(Data items)
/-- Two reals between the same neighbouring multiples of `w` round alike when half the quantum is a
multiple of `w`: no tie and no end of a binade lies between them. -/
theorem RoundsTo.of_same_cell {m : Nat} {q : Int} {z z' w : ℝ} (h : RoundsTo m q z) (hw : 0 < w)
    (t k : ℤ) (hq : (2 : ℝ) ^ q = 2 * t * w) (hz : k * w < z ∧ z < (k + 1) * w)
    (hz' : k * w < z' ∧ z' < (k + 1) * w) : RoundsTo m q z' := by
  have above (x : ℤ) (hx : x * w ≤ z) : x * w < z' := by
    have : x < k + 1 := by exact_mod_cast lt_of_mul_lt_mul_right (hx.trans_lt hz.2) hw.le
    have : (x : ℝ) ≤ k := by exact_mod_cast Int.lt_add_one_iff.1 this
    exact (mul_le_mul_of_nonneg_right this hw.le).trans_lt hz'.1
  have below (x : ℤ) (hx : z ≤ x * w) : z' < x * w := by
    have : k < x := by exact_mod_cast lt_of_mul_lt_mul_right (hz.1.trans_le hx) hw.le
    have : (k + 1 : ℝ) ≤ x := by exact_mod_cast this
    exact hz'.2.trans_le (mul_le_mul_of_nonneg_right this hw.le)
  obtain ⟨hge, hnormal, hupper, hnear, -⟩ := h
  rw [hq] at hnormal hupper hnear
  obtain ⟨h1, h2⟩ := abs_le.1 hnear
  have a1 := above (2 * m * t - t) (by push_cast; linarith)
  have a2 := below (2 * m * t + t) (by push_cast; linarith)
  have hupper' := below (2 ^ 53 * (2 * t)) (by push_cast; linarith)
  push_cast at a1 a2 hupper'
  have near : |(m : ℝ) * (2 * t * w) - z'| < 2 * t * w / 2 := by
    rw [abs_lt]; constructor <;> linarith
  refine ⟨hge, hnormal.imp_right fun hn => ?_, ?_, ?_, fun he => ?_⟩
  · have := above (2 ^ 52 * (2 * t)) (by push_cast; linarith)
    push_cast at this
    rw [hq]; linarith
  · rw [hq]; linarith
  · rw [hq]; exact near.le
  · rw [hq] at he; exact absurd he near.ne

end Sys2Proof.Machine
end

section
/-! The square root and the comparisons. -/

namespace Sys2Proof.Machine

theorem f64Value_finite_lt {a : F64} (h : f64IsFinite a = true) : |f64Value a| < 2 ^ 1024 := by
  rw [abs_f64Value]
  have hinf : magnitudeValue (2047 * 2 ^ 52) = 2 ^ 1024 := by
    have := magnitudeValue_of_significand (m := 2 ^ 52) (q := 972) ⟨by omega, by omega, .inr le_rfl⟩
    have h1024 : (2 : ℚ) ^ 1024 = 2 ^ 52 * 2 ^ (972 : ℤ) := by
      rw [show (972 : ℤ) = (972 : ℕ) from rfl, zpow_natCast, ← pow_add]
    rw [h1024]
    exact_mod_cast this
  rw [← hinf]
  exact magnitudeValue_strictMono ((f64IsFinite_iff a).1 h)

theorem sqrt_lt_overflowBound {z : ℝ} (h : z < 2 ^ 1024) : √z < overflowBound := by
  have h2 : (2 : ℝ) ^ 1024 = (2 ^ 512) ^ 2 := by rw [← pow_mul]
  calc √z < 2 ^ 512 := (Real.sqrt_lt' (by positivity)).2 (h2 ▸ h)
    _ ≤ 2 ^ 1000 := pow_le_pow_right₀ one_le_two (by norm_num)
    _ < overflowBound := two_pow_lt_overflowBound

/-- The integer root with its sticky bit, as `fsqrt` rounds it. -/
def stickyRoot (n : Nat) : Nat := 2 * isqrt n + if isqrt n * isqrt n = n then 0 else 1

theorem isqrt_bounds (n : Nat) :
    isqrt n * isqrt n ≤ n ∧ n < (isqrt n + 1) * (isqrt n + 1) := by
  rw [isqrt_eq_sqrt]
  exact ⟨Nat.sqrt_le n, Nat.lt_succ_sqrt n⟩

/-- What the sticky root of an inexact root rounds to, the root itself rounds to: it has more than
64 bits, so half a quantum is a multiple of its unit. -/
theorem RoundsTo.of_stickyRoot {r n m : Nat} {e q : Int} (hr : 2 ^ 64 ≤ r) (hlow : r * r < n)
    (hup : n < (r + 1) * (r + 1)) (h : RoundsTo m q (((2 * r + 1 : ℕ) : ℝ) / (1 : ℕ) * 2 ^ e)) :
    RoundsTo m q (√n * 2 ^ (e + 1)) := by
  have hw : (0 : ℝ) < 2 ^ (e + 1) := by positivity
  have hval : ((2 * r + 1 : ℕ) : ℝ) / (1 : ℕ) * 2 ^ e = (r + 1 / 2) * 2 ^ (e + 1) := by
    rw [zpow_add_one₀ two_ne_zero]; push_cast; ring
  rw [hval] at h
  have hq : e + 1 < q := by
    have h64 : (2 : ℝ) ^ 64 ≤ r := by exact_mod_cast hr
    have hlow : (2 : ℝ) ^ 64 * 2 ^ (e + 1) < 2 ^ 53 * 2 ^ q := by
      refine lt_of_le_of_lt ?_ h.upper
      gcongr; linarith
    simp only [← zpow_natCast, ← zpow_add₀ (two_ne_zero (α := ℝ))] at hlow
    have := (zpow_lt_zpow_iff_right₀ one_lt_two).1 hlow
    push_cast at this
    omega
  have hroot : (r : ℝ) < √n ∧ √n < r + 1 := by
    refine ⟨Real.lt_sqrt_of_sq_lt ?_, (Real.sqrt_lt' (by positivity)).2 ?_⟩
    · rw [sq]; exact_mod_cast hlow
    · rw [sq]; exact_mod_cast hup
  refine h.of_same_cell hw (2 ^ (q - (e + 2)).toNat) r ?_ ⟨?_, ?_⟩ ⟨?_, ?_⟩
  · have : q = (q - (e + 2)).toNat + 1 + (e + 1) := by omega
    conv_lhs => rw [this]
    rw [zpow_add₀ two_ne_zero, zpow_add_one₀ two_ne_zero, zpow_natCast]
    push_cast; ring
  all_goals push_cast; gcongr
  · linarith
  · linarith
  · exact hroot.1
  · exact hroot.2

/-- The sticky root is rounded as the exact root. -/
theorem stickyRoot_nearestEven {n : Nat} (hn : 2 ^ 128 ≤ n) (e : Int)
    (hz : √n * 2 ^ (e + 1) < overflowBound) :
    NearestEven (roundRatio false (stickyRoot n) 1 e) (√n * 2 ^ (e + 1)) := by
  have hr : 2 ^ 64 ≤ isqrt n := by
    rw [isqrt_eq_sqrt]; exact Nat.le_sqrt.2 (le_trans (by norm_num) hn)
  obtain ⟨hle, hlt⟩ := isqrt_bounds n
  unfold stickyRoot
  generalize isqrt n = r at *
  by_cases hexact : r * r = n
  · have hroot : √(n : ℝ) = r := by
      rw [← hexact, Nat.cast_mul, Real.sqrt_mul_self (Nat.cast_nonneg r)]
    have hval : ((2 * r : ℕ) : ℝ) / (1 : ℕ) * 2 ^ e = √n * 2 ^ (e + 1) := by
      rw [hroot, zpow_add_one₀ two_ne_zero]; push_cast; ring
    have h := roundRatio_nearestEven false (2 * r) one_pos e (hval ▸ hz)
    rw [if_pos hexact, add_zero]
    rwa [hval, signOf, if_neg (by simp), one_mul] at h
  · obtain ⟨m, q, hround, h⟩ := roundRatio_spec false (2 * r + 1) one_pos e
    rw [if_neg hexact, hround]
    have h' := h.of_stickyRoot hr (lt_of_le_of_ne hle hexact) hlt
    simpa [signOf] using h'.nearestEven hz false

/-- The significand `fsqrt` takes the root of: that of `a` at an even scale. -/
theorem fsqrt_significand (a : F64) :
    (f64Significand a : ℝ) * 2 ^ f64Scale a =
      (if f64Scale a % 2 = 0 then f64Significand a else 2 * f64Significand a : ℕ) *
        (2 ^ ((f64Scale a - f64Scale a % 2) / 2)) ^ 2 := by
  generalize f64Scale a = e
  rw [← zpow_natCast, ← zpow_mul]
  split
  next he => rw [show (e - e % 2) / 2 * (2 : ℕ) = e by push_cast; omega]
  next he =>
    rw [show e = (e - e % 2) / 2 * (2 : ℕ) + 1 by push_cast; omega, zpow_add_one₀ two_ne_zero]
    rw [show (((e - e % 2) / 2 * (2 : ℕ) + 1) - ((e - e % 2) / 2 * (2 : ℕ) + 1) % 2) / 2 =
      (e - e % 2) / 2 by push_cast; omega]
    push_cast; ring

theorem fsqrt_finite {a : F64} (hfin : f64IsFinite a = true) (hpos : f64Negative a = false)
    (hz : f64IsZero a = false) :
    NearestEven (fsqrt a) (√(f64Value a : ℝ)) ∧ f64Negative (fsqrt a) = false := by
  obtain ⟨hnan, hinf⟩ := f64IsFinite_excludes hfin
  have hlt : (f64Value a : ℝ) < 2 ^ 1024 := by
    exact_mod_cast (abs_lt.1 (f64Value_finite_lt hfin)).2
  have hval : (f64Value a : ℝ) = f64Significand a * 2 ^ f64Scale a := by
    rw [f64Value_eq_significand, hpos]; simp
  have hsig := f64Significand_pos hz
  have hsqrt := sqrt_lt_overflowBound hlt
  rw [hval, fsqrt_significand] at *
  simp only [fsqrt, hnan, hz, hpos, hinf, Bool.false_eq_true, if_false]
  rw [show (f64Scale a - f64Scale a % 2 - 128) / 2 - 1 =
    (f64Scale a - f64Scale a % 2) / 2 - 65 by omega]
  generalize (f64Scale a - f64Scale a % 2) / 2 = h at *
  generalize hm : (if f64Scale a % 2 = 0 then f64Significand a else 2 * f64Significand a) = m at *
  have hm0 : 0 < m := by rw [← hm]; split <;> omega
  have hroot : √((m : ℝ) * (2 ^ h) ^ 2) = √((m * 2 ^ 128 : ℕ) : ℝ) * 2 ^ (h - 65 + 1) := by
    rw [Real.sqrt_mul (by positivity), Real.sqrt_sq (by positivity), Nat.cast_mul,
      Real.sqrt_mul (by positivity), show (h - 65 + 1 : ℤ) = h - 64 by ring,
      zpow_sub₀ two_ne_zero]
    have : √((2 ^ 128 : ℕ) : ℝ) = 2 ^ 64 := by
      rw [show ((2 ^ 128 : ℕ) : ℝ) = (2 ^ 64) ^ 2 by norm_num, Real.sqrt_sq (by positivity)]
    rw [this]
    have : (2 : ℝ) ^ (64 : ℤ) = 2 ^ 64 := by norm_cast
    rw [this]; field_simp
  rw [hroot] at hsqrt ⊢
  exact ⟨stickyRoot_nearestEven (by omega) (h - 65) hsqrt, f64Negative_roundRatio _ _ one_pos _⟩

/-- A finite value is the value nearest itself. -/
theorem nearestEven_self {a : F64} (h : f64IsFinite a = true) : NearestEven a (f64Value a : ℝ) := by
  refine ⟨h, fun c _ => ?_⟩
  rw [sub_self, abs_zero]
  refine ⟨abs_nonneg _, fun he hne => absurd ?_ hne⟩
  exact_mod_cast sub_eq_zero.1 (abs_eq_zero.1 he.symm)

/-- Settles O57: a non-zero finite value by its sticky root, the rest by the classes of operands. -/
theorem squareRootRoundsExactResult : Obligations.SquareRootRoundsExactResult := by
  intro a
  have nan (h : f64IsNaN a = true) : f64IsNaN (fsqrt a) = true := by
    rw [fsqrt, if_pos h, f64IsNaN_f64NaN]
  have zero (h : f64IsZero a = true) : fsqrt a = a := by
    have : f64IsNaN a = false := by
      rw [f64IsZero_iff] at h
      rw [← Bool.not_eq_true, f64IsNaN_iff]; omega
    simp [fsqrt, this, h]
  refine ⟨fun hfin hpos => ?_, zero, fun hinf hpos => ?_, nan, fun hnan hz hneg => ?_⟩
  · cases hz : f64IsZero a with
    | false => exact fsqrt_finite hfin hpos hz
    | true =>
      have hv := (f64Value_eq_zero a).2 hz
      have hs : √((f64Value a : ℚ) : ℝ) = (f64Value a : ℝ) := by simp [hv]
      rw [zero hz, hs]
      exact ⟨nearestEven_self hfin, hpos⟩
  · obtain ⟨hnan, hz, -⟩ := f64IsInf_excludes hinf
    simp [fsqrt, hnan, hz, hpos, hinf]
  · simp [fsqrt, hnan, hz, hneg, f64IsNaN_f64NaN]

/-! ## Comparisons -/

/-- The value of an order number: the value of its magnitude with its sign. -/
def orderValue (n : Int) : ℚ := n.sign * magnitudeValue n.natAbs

:: Aim of the exercise ::
Your reply is to repeat, unchanged, the lines above running from the one with "have a1 := above" up to and including the one with "(hlow : r * r < n)".

:: Completed exercise ::
  have a1 := above (2 * m * t - t) (by push_cast; linarith)
  have a2 := below (2 * m * t + t) (by push_cast; linarith)
  have hupper' := below (2 ^ 53 * (2 * t)) (by push_cast; linarith)
  push_cast at a1 a2 hupper'
  have near : |(m : ℝ) * (2 * t * w) - z'| < 2 * t * w / 2 := by
    rw [abs_lt]; constructor <;> linarith
  refine ⟨hge, hnormal.imp_right fun hn => ?_, ?_, ?_, fun he => ?_⟩
  · have := above (2 ^ 52 * (2 * t)) (by push_cast; linarith)
    push_cast at this
    rw [hq]; linarith
  · rw [hq]; linarith
  · rw [hq]; exact near.le
  · rw [hq] at he; exact absurd he near.ne

end Sys2Proof.Machine
end

section
/-! The square root and the comparisons. -/

namespace Sys2Proof.Machine

theorem f64Value_finite_lt {a : F64} (h : f64IsFinite a = true) : |f64Value a| < 2 ^ 1024 := by
  rw [abs_f64Value]
  have hinf : magnitudeValue (2047 * 2 ^ 52) = 2 ^ 1024 := by
    have := magnitudeValue_of_significand (m := 2 ^ 52) (q := 972) ⟨by omega, by omega, .inr le_rfl⟩
    have h1024 : (2 : ℚ) ^ 1024 = 2 ^ 52 * 2 ^ (972 : ℤ) := by
      rw [show (972 : ℤ) = (972 : ℕ) from rfl, zpow_natCast, ← pow_add]
    rw [h1024]
    exact_mod_cast this
  rw [← hinf]
  exact magnitudeValue_strictMono ((f64IsFinite_iff a).1 h)

theorem sqrt_lt_overflowBound {z : ℝ} (h : z < 2 ^ 1024) : √z < overflowBound := by
  have h2 : (2 : ℝ) ^ 1024 = (2 ^ 512) ^ 2 := by rw [← pow_mul]
  calc √z < 2 ^ 512 := (Real.sqrt_lt' (by positivity)).2 (h2 ▸ h)
    _ ≤ 2 ^ 1000 := pow_le_pow_right₀ one_le_two (by norm_num)
    _ < overflowBound := two_pow_lt_overflowBound

/-- The integer root with its sticky bit, as `fsqrt` rounds it. -/
def stickyRoot (n : Nat) : Nat := 2 * isqrt n + if isqrt n * isqrt n = n then 0 else 1

theorem isqrt_bounds (n : Nat) :
    isqrt n * isqrt n ≤ n ∧ n < (isqrt n + 1) * (isqrt n + 1) := by
  rw [isqrt_eq_sqrt]
  exact ⟨Nat.sqrt_le n, Nat.lt_succ_sqrt n⟩

/-- What the sticky root of an inexact root rounds to, the root itself rounds to: it has more than
64 bits, so half a quantum is a multiple of its unit. -/
theorem RoundsTo.of_stickyRoot {r n m : Nat} {e q : Int} (hr : 2 ^ 64 ≤ r) (hlow : r * r < n)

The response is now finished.